We need cash. I wrestle on a jacket, mask and rubber gloves to go to the only ATM in our neighborhood. It is strange to feel the pinch of sneakers on my feet. Outside, birds are chirping and the street is still wet from last night's rain. People are wandering in twos and threes, with children in strollers. There are over 10,000 new cases every day here at this point and it feels like a lazy afternoon, a normal day outside our apartment door. Only a few people wear masks, and most have them tucked under their chin - as if they put it on to please someone at home but the second they got outside they yanked it off their mouth. The expressions are the same - looking forwards, not at (as if no one exists but them). 
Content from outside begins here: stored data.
/-! ### The derived writes -/

@[simp] theorem setVoiceWord_cfg (s : State) (h : Handle) (off : Nat) (v : Word) : (s.setVoiceWord h off v).cfg = s.cfg := rfl
@[simp] theorem setVoiceField_cfg (s : State) (h : Handle) (f : VField) (v : Nat) : (s.setVoiceField h f v).cfg = s.cfg := rfl
@[simp] theorem setVoiceWord_x (s : State) (h : Handle) (off : Nat) (v : Word) : (s.setVoiceWord h off v).x = s.x := rfl
@[simp] theorem setVoiceField_x (s : State) (h : Handle) (f : VField) (v : Nat) : (s.setVoiceField h f v).x = s.x := rfl
@[simp] theorem setVoiceWord_inbufSge (s : State) (h : Handle) (off : Nat) (v : Word) : (s.setVoiceWord h off v).inbufSge = s.inbufSge := rfl
@[simp] theorem setVoiceField_inbufSge (s : State) (h : Handle) (f : VField) (v : Nat) : (s.setVoiceField h f v).inbufSge = s.inbufSge := rfl
@[simp] theorem setVoiceWord_outbufSge (s : State) (h : Handle) (off : Nat) (v : Word) : (s.setVoiceWord h off v).outbufSge = s.outbufSge := rfl
@[simp] theorem setVoiceField_outbufSge (s : State) (h : Handle) (f : VField) (v : Nat) : (s.setVoiceField h f v).outbufSge = s.outbufSge := rfl
@[simp] theorem setVoiceWord_gprst (s : State) (h : Handle) (off : Nat) (v : Word) : (s.setVoiceWord h off v).gprst = s.gprst := rfl
@[simp] theorem setVoiceField_gprst (s : State) (h : Handle) (f : VField) (v : Nat) : (s.setVoiceField h f v).gprst = s.gprst := rfl
@[simp] theorem setVoiceWord_eprst (s : State) (h : Handle) (off : Nat) (v : Word) : (s.setVoiceWord h off v).eprst = s.eprst := rfl
@[simp] theorem setVoiceField_eprst (s : State) (h : Handle) (f : VField) (v : Nat) : (s.setVoiceField h f v).eprst = s.eprst := rfl
@[simp] theorem setVoiceWord_irq (s : State) (h : Handle) (off : Nat) (v : Word) : (s.setVoiceWord h off v).irq = s.irq := rfl
@[simp] theorem setVoiceField_irq (s : State) (h : Handle) (f : VField) (v : Nat) : (s.setVoiceField h f v).irq = s.irq := rfl
@[simp] theorem setVoiceWord_halt (s : State) (h : Handle) (off : Nat) (v : Word) : (s.setVoiceWord h off v).halt = s.halt := rfl
@[simp] theorem setVoiceField_halt (s : State) (h : Handle) (f : VField) (v : Nat) : (s.setVoiceField h f v).halt = s.halt := rfl
@[simp] theorem setVoiceWord_dmaGp (s : State) (h : Handle) (off : Nat) (v : Word) : (s.setVoiceWord h off v).dmaGp = s.dmaGp := rfl
@[simp] theorem setVoiceField_dmaGp (s : State) (h : Handle) (f : VField) (v : Nat) : (s.setVoiceField h f v).dmaGp = s.dmaGp := rfl
@[simp] theorem setVoiceWord_dmaEp (s : State) (h : Handle) (off : Nat) (v : Word) : (s.setVoiceWord h off v).dmaEp = s.dmaEp := rfl
@[simp] theorem setVoiceField_dmaEp (s : State) (h : Handle) (f : VField) (v : Nat) : (s.setVoiceField h f v).dmaEp = s.dmaEp := rfl
@[simp] theorem setVoiceWord_dspGp (s : State) (h : Handle) (off : Nat) (v : Word) : (s.setVoiceWord h off v).dspGp = s.dspGp := rfl
@[simp] theorem setVoiceField_dspGp (s : State) (h : Handle) (f : VField) (v : Nat) : (s.setVoiceField h f v).dspGp = s.dspGp := rfl
@[simp] theorem setVoiceWord_dspEp (s : State) (h : Handle) (off : Nat) (v : Word) : (s.setVoiceWord h off v).dspEp = s.dspEp := rfl
@[simp] theorem setVoiceField_dspEp (s : State) (h : Handle) (f : VField) (v : Nat) : (s.setVoiceField h f v).dspEp = s.dspEp := rfl
@[simp] theorem setVoiceWord_pending (s : State) (h : Handle) (off : Nat) (v : Word) : (s.setVoiceWord h off v).pending = s.pending := rfl
@[simp] theorem setVoiceField_pending (s : State) (h : Handle) (f : VField) (v : Nat) : (s.setVoiceField h f v).pending = s.pending := rfl
@[simp] theorem setVoiceWord_hostData (s : State) (h : Handle) (off : Nat) (v : Word) : (s.setVoiceWord h off v).hostData = s.hostData := rfl
@[simp] theorem setVoiceField_hostData (s : State) (h : Handle) (f : VField) (v : Nat) : (s.setVoiceField h f v).hostData = s.hostData := rfl
@[simp] theorem setVoiceWord_dspData (s : State) (h : Handle) (off : Nat) (v : Word) : (s.setVoiceWord h off v).dspData = s.dspData := rfl
@[simp] theorem setVoiceField_dspData (s : State) (h : Handle) (f : VField) (v : Nat) : (s.setVoiceField h f v).dspData = s.dspData := rfl
@[simp] theorem setVoiceWord_oracle (s : State) (h : Handle) (off : Nat) (v : Word) : (s.setVoiceWord h off v).oracle = s.oracle := rfl
@[simp] theorem setVoiceField_oracle (s : State) (h : Handle) (f : VField) (v : Nat) : (s.setVoiceField h f v).oracle = s.oracle := rfl
@[simp] theorem setVoiceWord_sub (s : State) (h : Handle) (off : Nat) (v : Word) : (s.setVoiceWord h off v).sub = s.sub := rfl
@[simp] theorem setVoiceField_sub (s : State) (h : Handle) (f : VField) (v : Nat) : (s.setVoiceField h f v).sub = s.sub := rfl
@[simp] theorem setVoiceField_dma (s : State) (h : Handle) (f : VField) (v : Nat) (c : Core) : (s.setVoiceField h f v).dma c = s.dma c := by
  cases c <;> rfl
@[simp] theorem setVoiceField_dsp (s : State) (h : Handle) (f : VField) (v : Nat) (c : Core) : (s.setVoiceField h f v).dsp c = s.dsp c := by
  cases c <;> rfl
@[simp] theorem setVoiceField_rst (s : State) (h : Handle) (f : VField) (v : Nat) (c : Core) : (s.setVoiceField h f v).rst c = s.rst c := by
  cases c <;> rfl
@[simp] theorem dspWrite_cfg (s : State) (c : Core) (sp : Space) (i : Nat) (v : Word) : (s.dspWrite c sp i v).cfg = s.cfg := by
  cases c <;> rfl
@[simp] theorem dspWrite_x (s : State) (c : Core) (sp : Space) (i : Nat) (v : Word) : (s.dspWrite c sp i v).x = s.x := by
  cases c <;> rfl
@[simp] theorem dspWrite_inbufSge (s : State) (c : Core) (sp : Space) (i : Nat) (v : Word) : (s.dspWrite c sp i v).inbufSge = s.inbufSge := by
  cases c <;> rfl
@[simp] theorem dspWrite_outbufSge (s : State) (c : Core) (sp : Space) (i : Nat) (v : Word) : (s.dspWrite c sp i v).outbufSge = s.outbufSge := by
  cases c <;> rfl
@[simp] theorem dspWrite_gprst (s : State) (c : Core) (sp : Space) (i : Nat) (v : Word) : (s.dspWrite c sp i v).gprst = s.gprst := by
  cases c <;> rfl
@[simp] theorem dspWrite_eprst (s : State) (c : Core) (sp : Space) (i : Nat) (v : Word) : (s.dspWrite c sp i v).eprst = s.eprst := by
  cases c <;> rfl
@[simp] theorem dspWrite_irq (s : State) (c : Core) (sp : Space) (i : Nat) (v : Word) : (s.dspWrite c sp i v).irq = s.irq := by
  cases c <;> rfl
@[simp] theorem dspWrite_halt (s : State) (c : Core) (sp : Space) (i : Nat) (v : Word) : (s.dspWrite c sp i v).halt = s.halt := by
  cases c <;> rfl
@[simp] theorem dspWrite_dmaGp (s : State) (c : Core) (sp : Space) (i : Nat) (v : Word) : (s.dspWrite c sp i v).dmaGp = s.dmaGp := by
  cases c <;> rfl
@[simp] theorem dspWrite_dmaEp (s : State) (c : Core) (sp : Space) (i : Nat) (v : Word) : (s.dspWrite c sp i v).dmaEp = s.dmaEp := by
  cases c <;> rfl
@[simp] theorem dspWrite_mem (s : State) (c : Core) (sp : Space) (i : Nat) (v : Word) : (s.dspWrite c sp i v).mem = s.mem := by
  cases c <;> rfl
@[simp] theorem dspWrite_pending (s : State) (c : Core) (sp : Space) (i : Nat) (v : Word) : (s.dspWrite c sp i v).pending = s.pending := by
  cases c <;> rfl
@[simp] theorem dspWrite_hostData (s : State) (c : Core) (sp : Space) (i : Nat) (v : Word) : (s.dspWrite c sp i v).hostData = s.hostData := by
  cases c <;> rfl
@[simp] theorem dspWrite_dspData (s : State) (c : Core) (sp : Space) (i : Nat) (v : Word) : (s.dspWrite c sp i v).dspData = s.dspData := by
  cases c <;> rfl
@[simp] theorem dspWrite_oracle (s : State) (c : Core) (sp : Space) (i : Nat) (v : Word) : (s.dspWrite c sp i v).oracle = s.oracle := by
  cases c <;> rfl
@[simp] theorem dspWrite_sub (s : State) (c : Core) (sp : Space) (i : Nat) (v : Word) : (s.dspWrite c sp i v).sub = s.sub := by
  cases c <;> rfl
@[simp] theorem dspWrite_dma (s : State) (c d : Core) (sp : Space) (i : Nat) (v : Word) : (s.dspWrite c sp i v).dma d = s.dma d := by
  cases c <;> cases d <;> rfl
@[simp] theorem dspWrite_rst (s : State) (c d : Core) (sp : Space) (i : Nat) (v : Word) : (s.dspWrite c sp i v).rst d = s.rst d := by
  cases c <;> cases d <;> rfl
@[simp] theorem updateIrq_cfg (s : State) : (updateIrq s).cfg = s.cfg := rfl
@[simp] theorem takeTrap_cfg (s : State) : (takeTrap s).cfg = s.cfg := rfl
@[simp] theorem ackInterrupt_cfg (s : State) (v : Word) : (ackInterrupt v s).cfg = s.cfg := rfl
@[simp] theorem updateIrq_inbufSge (s : State) : (updateIrq s).inbufSge = s.inbufSge := rfl
@[simp] theorem takeTrap_inbufSge (s : State) : (takeTrap s).inbufSge = s.inbufSge := rfl
@[simp] theorem ackInterrupt_inbufSge (s : State) (v : Word) : (ackInterrupt v s).inbufSge = s.inbufSge := rfl
@[simp] theorem updateIrq_outbufSge (s : State) : (updateIrq s).outbufSge = s.outbufSge := rfl
@[simp] theorem takeTrap_outbufSge (s : State) : (takeTrap s).outbufSge = s.outbufSge := rfl
@[simp] theorem ackInterrupt_outbufSge (s : State) (v : Word) : (ackInterrupt v s).outbufSge = s.outbufSge := rfl
@[simp] theorem updateIrq_gprst (s : State) : (updateIrq s).gprst = s.gprst := rfl
@[simp] theorem takeTrap_gprst (s : State) : (takeTrap s).gprst = s.gprst := rfl
@[simp] theorem ackInterrupt_gprst (s : State) (v : Word) : (ackInterrupt v s).gprst = s.gprst := rfl
@[simp] theorem updateIrq_eprst (s : State) : (updateIrq s).eprst = s.eprst := rfl
@[simp] theorem takeTrap_eprst (s : State) : (takeTrap s).eprst = s.eprst := rfl
@[simp] theorem ackInterrupt_eprst (s : State) (v : Word) : (ackInterrupt v s).eprst = s.eprst := rfl
@[simp] theorem updateIrq_halt (s : State) : (updateIrq s).halt = s.halt := rfl
@[simp] theorem takeTrap_halt (s : State) : (takeTrap s).halt = s.halt := rfl
@[simp] theorem ackInterrupt_halt (s : State) (v : Word) : (ackInterrupt v s).halt = s.halt := rfl
@[simp] theorem updateIrq_dmaGp (s : State) : (updateIrq s).dmaGp = s.dmaGp := rfl
@[simp] theorem takeTrap_dmaGp (s : State) : (takeTrap s).dmaGp = s.dmaGp := rfl
@[simp] theorem ackInterrupt_dmaGp (s : State) (v : Word) : (ackInterrupt v s).dmaGp = s.dmaGp := rfl
@[simp] theorem updateIrq_dmaEp (s : State) : (updateIrq s).dmaEp = s.dmaEp := rfl
@[simp] theorem takeTrap_dmaEp (s : State) : (takeTrap s).dmaEp = s.dmaEp := rfl
@[simp] theorem ackInterrupt_dmaEp (s : State) (v : Word) : (ackInterrupt v s).dmaEp = s.dmaEp := rfl
@[simp] theorem updateIrq_dspGp (s : State) : (updateIrq s).dspGp = s.dspGp := rfl
@[simp] theorem takeTrap_dspGp (s : State) : (takeTrap s).dspGp = s.dspGp := rfl
@[simp] theorem ackInterrupt_dspGp (s : State) (v : Word) : (ackInterrupt v s).dspGp = s.dspGp := rfl
@[simp] theorem updateIrq_dspEp (s : State) : (updateIrq s).dspEp = s.dspEp := rfl
@[simp] theorem takeTrap_dspEp (s : State) : (takeTrap s).dspEp = s.dspEp := rfl
@[simp] theorem ackInterrupt_dspEp (s : State) (v : Word) : (ackInterrupt v s).dspEp = s.dspEp := rfl
@[simp] theorem updateIrq_mem (s : State) : (updateIrq s).mem = s.mem := rfl
@[simp] theorem takeTrap_mem (s : State) : (takeTrap s).mem = s.mem := rfl
@[simp] theorem ackInterrupt_mem (s : State) (v : Word) : (ackInterrupt v s).mem = s.mem := rfl
@[simp] theorem updateIrq_pending (s : State) : (updateIrq s).pending = s.pending := rfl
@[simp] theorem takeTrap_pending (s : State) : (takeTrap s).pending = s.pending := rfl
@[simp] theorem ackInterrupt_pending (s : State) (v : Word) : (ackInterrupt v s).pending = s.pending := rfl
@[simp] theorem updateIrq_hostData (s : State) : (updateIrq s).hostData = s.hostData := rfl
@[simp] theorem takeTrap_hostData (s : State) : (takeTrap s).hostData = s.hostData := rfl
@[simp] theorem ackInterrupt_hostData (s : State) (v : Word) : (ackInterrupt v s).hostData = s.hostData := rfl
@[simp] theorem updateIrq_dspData (s : State) : (updateIrq s).dspData = s.dspData := rfl
@[simp] theorem takeTrap_dspData (s : State) : (takeTrap s).dspData = s.dspData := rfl
@[simp] theorem ackInterrupt_dspData (s : State) (v : Word) : (ackInterrupt v s).dspData = s.dspData := rfl
@[simp] theorem updateIrq_oracle (s : State) : (updateIrq s).oracle = s.oracle := rfl
@[simp] theorem takeTrap_oracle (s : State) : (takeTrap s).oracle = s.oracle := rfl
@[simp] theorem ackInterrupt_oracle (s : State) (v : Word) : (ackInterrupt v s).oracle = s.oracle := rfl
@[simp] theorem updateIrq_sub (s : State) : (updateIrq s).sub = s.sub := rfl
@[simp] theorem takeTrap_sub (s : State) : (takeTrap s).sub = s.sub := rfl
@[simp] theorem ackInterrupt_sub (s : State) (v : Word) : (ackInterrupt v s).sub = s.sub := rfl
There is one person waiting outside the ATM, and she is protected just like me. I would offer a kind word but stand in the gutter instead as old people wobble past leaning on canes, and young women sip from takeout cups of coffee stabbing at their phones, bracelets dancing around their wrists. I am dressed far too warm, but in my defence it was still snowing two weeks ago. That's the Moscow trick. Spring arrives in two weeks. The trees are already thick with leaves, as if they grow in the middle of the night.

I am next, and an old lady steps past me, to go into the ATM. I tell her I am on line even though I am standing two meters from the door and she oggles me, a look of disgust and anger painted across her red lipstick. She babbles to the young women sipping coffee and they manufacture bland smiles for her. The old lady is saying that every idiot wears a mask, that she will not suffer fools like me. I don't have the words to explain to her that mask or not, I was next and that innocent old lady trick has nothing to do with a virus. I am sure she would try the same on a normal day, but instead I just hold my hands up in the air and fend her off, waving for her to step aside. She does not wait behind me, stalking off down the busy sidewalk instead.  

Inside the ATM the air is hot and still. I almost forget the passcodes, it has been so long. 

On the way home, I grab a dandelion jutting out of the earth as if to remind myself that it is Spring when I am back inside.